(Dataset excerpts)
§ §
/-- Above the subnormal numbers the last place is `fpFracBits` places below the leading bit. -/
theorem binade_lastPlace_le_abs {f : FpFormat} {q : ℚ} (hq : q ≠ 0) (h : lastPlace f q ≠ fpMinExp f) :
    (2 : ℚ) ^ fpFracBits f * 2 ^ lastPlace f q ≤ |q| := by
  have hlog : (fpFracBits f : Int) + lastPlace f q = Int.log 2 |q| := by
    simp only [lastPlace] at h ⊢
    omega
  rw [← zpow_natCast, ← zpow_add₀ two_ne_zero, hlog]
  exact ((log_two_eq_iff (abs_pos.mpr hq)).mp rfl).1

theorem abs_lt_lastPlace {f : FpFormat} {q : ℚ} (hq : q ≠ 0) : |q| < 2 ^ fpPrecision f * 2 ^ lastPlace f q := by
  rw [← zpow_natCast, ← zpow_add₀ two_ne_zero]
  refine ((log_two_eq_iff (abs_pos.mpr hq)).mp rfl).2.trans_le (zpow_le_zpow_right₀ one_le_two ?_)
  have := fpPrecision_eq f
  simp only [lastPlace]
  omega

/-- A number of the format is a multiple of the last place of `q`, or it is below the binade of `q`. -/
theorem representable.multiple_or_lt {f : FpFormat} {y q : ℚ} (hy : representable f y) (hq : q ≠ 0) :
    (∃ k : Int, y = k * 2 ^ lastPlace f q) ∨
      |y| < 2 ^ fpFracBits f * 2 ^ lastPlace f q ∧ 2 ^ fpFracBits f * 2 ^ lastPlace f q ≤ |q| := by
  obtain ⟨m, j, hm, hj, rfl⟩ := hy
  rcases le_or_gt (lastPlace f q) j with hle | hlt
  · refine .inl ⟨m * 2 ^ (j - lastPlace f q).toNat, ?_⟩
    push_cast
    rw [mul_assoc, ← zpow_natCast, ← zpow_add₀ two_ne_zero]
    congr 2
    omega
  · refine .inr ⟨?_, binade_lastPlace_le_abs hq (hj.trans_lt hlt).ne'⟩
    have hmag : |(m : ℚ)| < 2 ^ fpPrecision f := by
      rw [← Int.cast_abs, ← Nat.cast_natAbs]
      exact_mod_cast hm
    calc |m * (2 : ℚ) ^ j| = |(m : ℚ)| * 2 ^ j := by rw [abs_mul, abs_of_pos (by positivity : (0 : ℚ) < 2 ^ j)]
      _ < 2 ^ fpPrecision f * 2 ^ j := mul_lt_mul_of_pos_right hmag (by positivity)
      _ = 2 ^ fpFracBits f * 2 ^ (j + 1) := by rw [fpPrecision_eq, pow_succ, zpow_add_one₀ two_ne_zero]; ring
      _ ≤ 2 ^ fpFracBits f * 2 ^ lastPlace f q :=
        mul_le_mul_of_nonneg_left (zpow_le_zpow_right₀ one_le_two hlt) (by positivity)

/-- The edge of the binade of `q`, a multiple of the last place, is nearer to `q` than what is below the binade. -/
theorem exists_multiple_nearer {q y place : ℚ} {bits : Nat} (hy : |y| < 2 ^ bits * place) (hq : 2 ^ bits * place ≤ |q|) :
    ∃ k : Int, |k * place - q| < |y - q| := by
  have htriangle : |q| - |y| ≤ |y - q| := abs_sub_comm y q ▸ abs_sub_abs_le_abs_sub q y
  rcases abs_cases q with ⟨habs, _⟩ | ⟨habs, _⟩
  · refine ⟨2 ^ bits, ?_⟩
    push_cast
    rw [abs_of_nonpos (by linarith)]
    linarith
  · refine ⟨-2 ^ bits, ?_⟩
    push_cast
    rw [abs_of_nonneg (by linarith)]
    linarith

/-- Rounding a magnitude of at most a power of two does not go beyond that power. -/
theorem natAbs_le_two_pow_of_near {r : ℚ} {n : Int} (h : |n - r| ≤ 1 / 2) {p : Nat} (hr : |r| ≤ 2 ^ p) :
    n.natAbs ≤ 2 ^ p := by
  have hmag : (n.natAbs : ℚ) < 2 ^ p + 1 := by
    have htriangle := abs_sub_abs_le_abs_sub (n : ℚ) r
    rw [Nat.cast_natAbs, Int.cast_abs]
    linarith
  exact Nat.lt_succ_iff.mp (by exact_mod_cast hmag)

/-- The nearest multiple of the last place is the nearest number of the format. -/
theorem nearestEven_of_nearestInt {f : FpFormat} {q : ℚ} (hq : q ≠ 0) {n : Int}
    (h : NearestInt (q / 2 ^ lastPlace f q) n) : NearestEven f q ⟨n, lastPlace f q⟩ := by
  set u := lastPlace f q with hu
  have hpos : (0 : ℚ) < 2 ^ u := by positivity
  have hdist : ∀ k : Int, |(k : ℚ) * 2 ^ u - q| = |(k : ℚ) - q / 2 ^ u| * 2 ^ u := fun k => by
    rw [← abs_of_pos hpos, ← abs_mul, abs_of_pos hpos, sub_mul, div_mul_cancel₀ _ hpos.ne']
  have hmultiple : ∀ k : Int, |(n : ℚ) * 2 ^ u - q| ≤ |(k : ℚ) * 2 ^ u - q| := fun k => by
    rw [hdist, hdist]
    exact mul_le_mul_of_nonneg_right (h.abs_sub_le k) hpos.le
  have hbelow : ∀ y : ℚ, |y| < 2 ^ fpFracBits f * 2 ^ u ∧ 2 ^ fpFracBits f * 2 ^ u ≤ |q| →
      |(n : ℚ) * 2 ^ u - q| < |y - q| := fun y ⟨hlt, hbinade⟩ => by
    obtain ⟨k, hk⟩ := exists_multiple_nearer hlt hbinade
    exact (hmultiple k).trans_lt hk
  have hscaled : |q / 2 ^ u| ≤ 2 ^ fpPrecision f := by
    rw [abs_div, abs_of_pos hpos, div_le_iff₀ hpos]
    exact (abs_lt_lastPlace hq).le
  have hfits := natAbs_le_two_pow_of_near h.1 hscaled
  refine ⟨representable_of_natAbs_le hfits (le_max_right _ _), fun y hy => ?_, fun y hy hne htie => ?_⟩
  · rcases hy.multiple_or_lt hq with ⟨k, rfl⟩ | hlow
    · exact hmultiple k
    · exact (hbelow y hlow).le
  · rcases hy.multiple_or_lt hq with ⟨k, rfl⟩ | hlow
    · refine h.even_of_tie (k := k) (fun hk => hne (hk ▸ rfl)) ?_
      rw [← hu, Fp.value, hdist, hdist] at htie
      exact mul_right_cancel₀ hpos.ne' htie
    · exact absurd htie (hbelow y hlow).ne'

/-- `fround` rounds `num / den * 2 ^ e` once. -/
theorem fround_nearestEven (f : FpFormat) (num : Int) {den : Nat} (hden : 0 < den) (e : Int) :
    NearestEven f (num / den * 2 ^ e) (fround f num den e) := by
  by_cases hnum : num = 0
  · have hvalue : (⟨0, 0⟩ : Fp).value = 0 := by simp [Fp.value]
    simp only [hnum, fround, if_true, Int.cast_zero, zero_div, zero_mul]
    refine ⟨?_, fun y _ => ?_, fun _ _ _ _ => dvd_zero 2⟩
    · exact hvalue ▸ representable_intCast (n := 0) (by decide)
    · rw [hvalue, sub_zero, abs_zero]
      exact abs_nonneg _
  · obtain ⟨n, hround, hnear⟩ := fround_spec f hnum hden e
    have hne : (num : ℚ) / den * 2 ^ e ≠ 0 := by positivity
    rw [hround]
    exact nearestEven_of_nearestInt hne hnear

/-! ### The four primitives -/

theorem fcvt_nearestEven (f : FpFormat) (n : Int) : NearestEven f n (fcvt f n) := by
  simpa [fcvt] using fround_nearestEven f n one_pos 0
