/-- A well-formed RELEASE in the copy (R42). -/
def releaseSlots (a : Addr) (n : StreamNo) (sl : List Slot) (m : Vector SlotEntry 24) : Vector SlotEntry 24 :=
  sl.foldl (fun (m : Vector SlotEntry 24) (k : Slot) => if (m[k]).names a n then m.set k SlotEntry.free else m) m

/-- Apply a RELEASE (R42). -/
def applyRelease (a : Addr) (content : Option (StreamNo × List Slot)) (s : State) : State :=
  match content with
  | none => s.setTables { s.tables with demandRejects := bump s.tables.demandRejects }
  | some (n, sl) => changeTables { s.tables with slots := releaseSlots a n sl s.tables.slots } s

/-- The refusal set after a DENY from an address (R162). Where the DENY names one camera and class twice, the later entry's
reason stands (DESIGN CHOICE, unsafe: log 74). -/
def denySet (a : Addr) (rs : List Refused) (want : List WantEntry) (set : List Refused) : List Refused :=
  (rs.filter (fun r => givesWant want r.cam r.cls)).foldl
    (fun acc r => acc.filter (fun x => !(x.cam == r.cam && x.cls == r.cls)) ++ [r])
    (set.filter (fun r => r.cam.addr != a))

/-- Apply a DENY (R57, R162). -/
def applyDeny (a : Addr) (content : Option (Addr × List Refused)) (s : State) : State :=
  match content with
  | none => s.setTables { s.tables with demandRejects := bump s.tables.demandRejects }
  | some (dest, rs) =>
    if dest = s.addr ∧ s.isCab = true ∧ s.isActive = true then
      settlePanes (s.setComp { s.comp with refusals := denySet a rs s.comp.wantList s.comp.refusals })
    else s

/-- Apply a control frame by its kind, after filters and presence. -/
def applyBody (a : Addr) (tag : Word) : FrameBody → State → State
  | .roster l r cp cf cams doors => applyRoster a tag (rosterContent l r cp cf cams doors)
  | .door c p => applyDoor a (doorContent c p)
  | .lens i g f => applyLens a (lensContent i g) f
  | .cab k e => applyCab a tag (cabContent k e)
  | .want es => applyWant a (wantContent es)
  | .claim o _ n i c sl => applyClaim (claimContent a o n i c sl)
  | .release o _ n sl => applyRelease a (releaseContent a o n sl)
  | .deny dest es => applyDeny a (denyContent dest es)

/-- A control frame as an item (R20, R29). -/
def takeFrame (own : Bool) (f : ControlFrame) (s : State) : State :=
  takeItem own f.addr f.tag (applyBody f.addr f.tag f.body) s

/-! ### Slot observations (R43, R44) -/

/-- A slot entry after a header naming a stream (R43). -/
def headerEntry (id : StreamId) (_e : SlotEntry) : SlotEntry := { owner := some id, silent := 0 }

/-- A slot entry after GARBLED (R43). -/
def garbledEntry (e : SlotEntry) : SlotEntry := { e with silent := 0 }

/-- A slot entry after SILENT (R43, R44): the count holds at 8, where reclaim is due. -/
def silentEntry (e : SlotEntry) : SlotEntry :=
  if e.owner.isSome then { e with silent := Nat.min 8 (e.silent + 1) } else e

/-- Apply an observation to one entry of the copy. -/
def observe (n : Slot) (f : SlotEntry → SlotEntry) (s : State) : State :=
  changeTables { s.tables with slots := s.tables.slots.set n (f s.tables.slots[n]) } s

/-- The header of an intact tile observed in its slot n: an item of its sender (R29, R43). -/
def observeHeader (own : Bool) (n : Slot) (h : TileHeader) (s : State) : State :=
  takeItem own h.addr h.tag (observe n (headerEntry h.streamId)) s

/-! ### Counts that have run out (R30, R37, R39, R44, R48) -/

/-- A slot silent for 8 rounds becomes FREE (R44). -/
def reclaimSlot (n : Slot) (s : State) : State :=
  let e := s.tables.slots[n]
  if e.owner.isSome = true ∧ 8 ≤ e.silent then observe n (fun _ => SlotEntry.free) s else s

/-- Is a PRESENT entry, other than the own one, silent for 48 ticks (R30)? -/
def State.goneDue (s : State) (a : Addr) : Bool :=
  a != s.addr && (match s.tables.roster[a] with
    | some e => e.isPresent && decide (48 ≤ e.age)
    | none => false)

/-- A station silent for 48 ticks goes GONE (R30). -/
def stationGone (a : Addr) (s : State) : State :=
  if s.goneDue a then changeTables (goGone a s.tables) s else s

/-- Is a foreign tag aged 48 (R37)? -/
def State.tagDue (s : State) (tag : Word) : Bool := s.tables.foreign.any (fun x => x.1 == tag && decide (48 ≤ x.2))

/-- A foreign tag aged 48 leaves the set (R37). -/
def tagAgedOut (tag : Word) (s : State) : State := if s.tagDue tag then dropTag tag s else s
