-- ==== Sys2Proof/Machine/Trunk.lean ====
section
/-! DEFINITION. The Trunk Port (chapter 1): rounds and the round timer, MARKs sent and heard, the hearing round,
contention, wins and void endings, control frames sent and heard, data slots and their observations, clashes. -/
namespace Sys2Proof.Machine

/-! ### Rounds (R1 to R3, R28) -/

/-- The interval that the round timer is loaded with (R2); in INERT that of address 15 (R169). -/
def State.interval (s : State) : Nat := if s.trunk.state = .inert then Config.interval 15 else Config.interval s.addr

/-- A signal is heard on the line: it counts from the check point on (R3). -/
def hearSignal (s : State) : State :=
  if !s.trunk.synced || decide (Config.tailStart ≤ s.trunk.offset) then
    s.setTrunk { s.trunk with heardSince := true }
  else s

/-- The round has come at least to an offset, and local time with it (R1; log 4, 45). The starts of positions and slots that a
command passes over in this way are not taken (R8, R16; DESIGN CHOICE, unsafe: log 81). -/
def reach (off : Nat) (s : State) : State :=
  if s.trunk.synced then
    (s.setNow (s.now + (off - s.trunk.offset))).setTrunk { s.trunk with offset := Nat.max s.trunk.offset off }
  else s

/-- Does the station know the round that the slots on the line belong to (R2, R18)? Its timer is synchronised, and it has missed
no MARK since: in EXCLUDED the timer stays synchronised over its expiry (R3), and the slots after it belong to a round whose MARK
the station missed (DEDUCED, unsafe: log 84). -/
def State.knowsRound (s : State) : Bool := s.trunk.synced && !s.trunk.overrun

/-- A round begins at a MARK start, heard or sent: the timer is loaded and synchronised, the once-per-round records are
cleared, and the tables take a round tick (R1, R2, R6, R28). -/
def beginRound (s : State) : State :=
  let tr := s.trunk
  roundTick (s.setTrunk { tr with
    timer := s.interval, synced := true, offset := 0, overrun := false, heardSince := false, opening := .none
    markInTurn := !tr.synced || decide (Config.tailStart ≤ tr.offset)
    markInListen := tr.state == .listen
    won := false, clashed := false, contending := none, rival := none, filter := none })

/-- The station enters JOINED (R24). -/
def join (s : State) : State :=
  let s := s.setTrunk { s.trunk with state := .joined, renumbered := false, candidate := false }
  offer .roster .plain (s.setTables { s.tables with refresh := 0 })

/-- An intact MARK in the hearing round (R24). -/
def hearingIntact (s : State) : State :=
  if s.trunk.state = .listen ∧ s.trunk.markInListen = true then
    if s.trunk.candidate && s.trunk.markInTurn then join s else s.setTrunk { s.trunk with candidate := true }
  else s

/-- A damaged MARK in the hearing round (R24). -/
def hearingDamaged (s : State) : State := s.setTrunk { s.trunk with candidate := false }

/-! ### Clashes (R6, R10, R25) -/

/-- A clash (R10). -/
def clash (s : State) : State :=
  s.setTrunk { s.trunk with
    clashes := bump s.trunk.clashes, consecClash := Nat.min 8 (s.trunk.consecClash + 1), clashed := true
    contending := none, out := .idle }

/-- The station's own control frame clashes; its entry stays (R10). -/
def clashControl (c : Sending) (s : State) : State := clash (s.setQueue (queueClashed s.queue c))

/-- The station's own tile has a read-back failure: a tile error, and GARBLED for its slot (R17). -/
def ownTileFails (n : Slot) (s : State) : State :=
  observe n garbledEntry (s.setTrunk { s.trunk with tileErrors := bump s.trunk.tileErrors, out := .idle })

/-- A MARK start damages the transmission the station is making (R6; log 30). A station that contends within the field of a
position is making a control frame (log 42). -/
def damageOut (s : State) : State :=
  match s.trunk.out with
  | .idle => if s.trunk.contending.isSome && Config.inField s.trunk.offset then clash s else s
  | .mark _ => hearingDamaged (clash s)
  | .control c => clashControl c s
  | .voidEnding _ => clash s
  | .tile n _ _ => ownTileFails n s

/-- The clash limit: EXCLUDED with reason CLASH (R10, R25). -/
def clashLimit (s : State) : State :=
  if s.acting = true ∧ 8 ≤ s.trunk.consecClash ∧ s.trunk.state ≠ .excluded .clash then enterExcluded .clash s else s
§ §
## Your task
Extract all lines from the data in which "belong" is found.

## Answer
/-- Does the station know the round that the slots on the line belong to (R2, R18)? Its timer is synchronised, and it has missed
no MARK since: in EXCLUDED the timer stays synchronised over its expiry (R3), and the slots after it belong to a round whose MARK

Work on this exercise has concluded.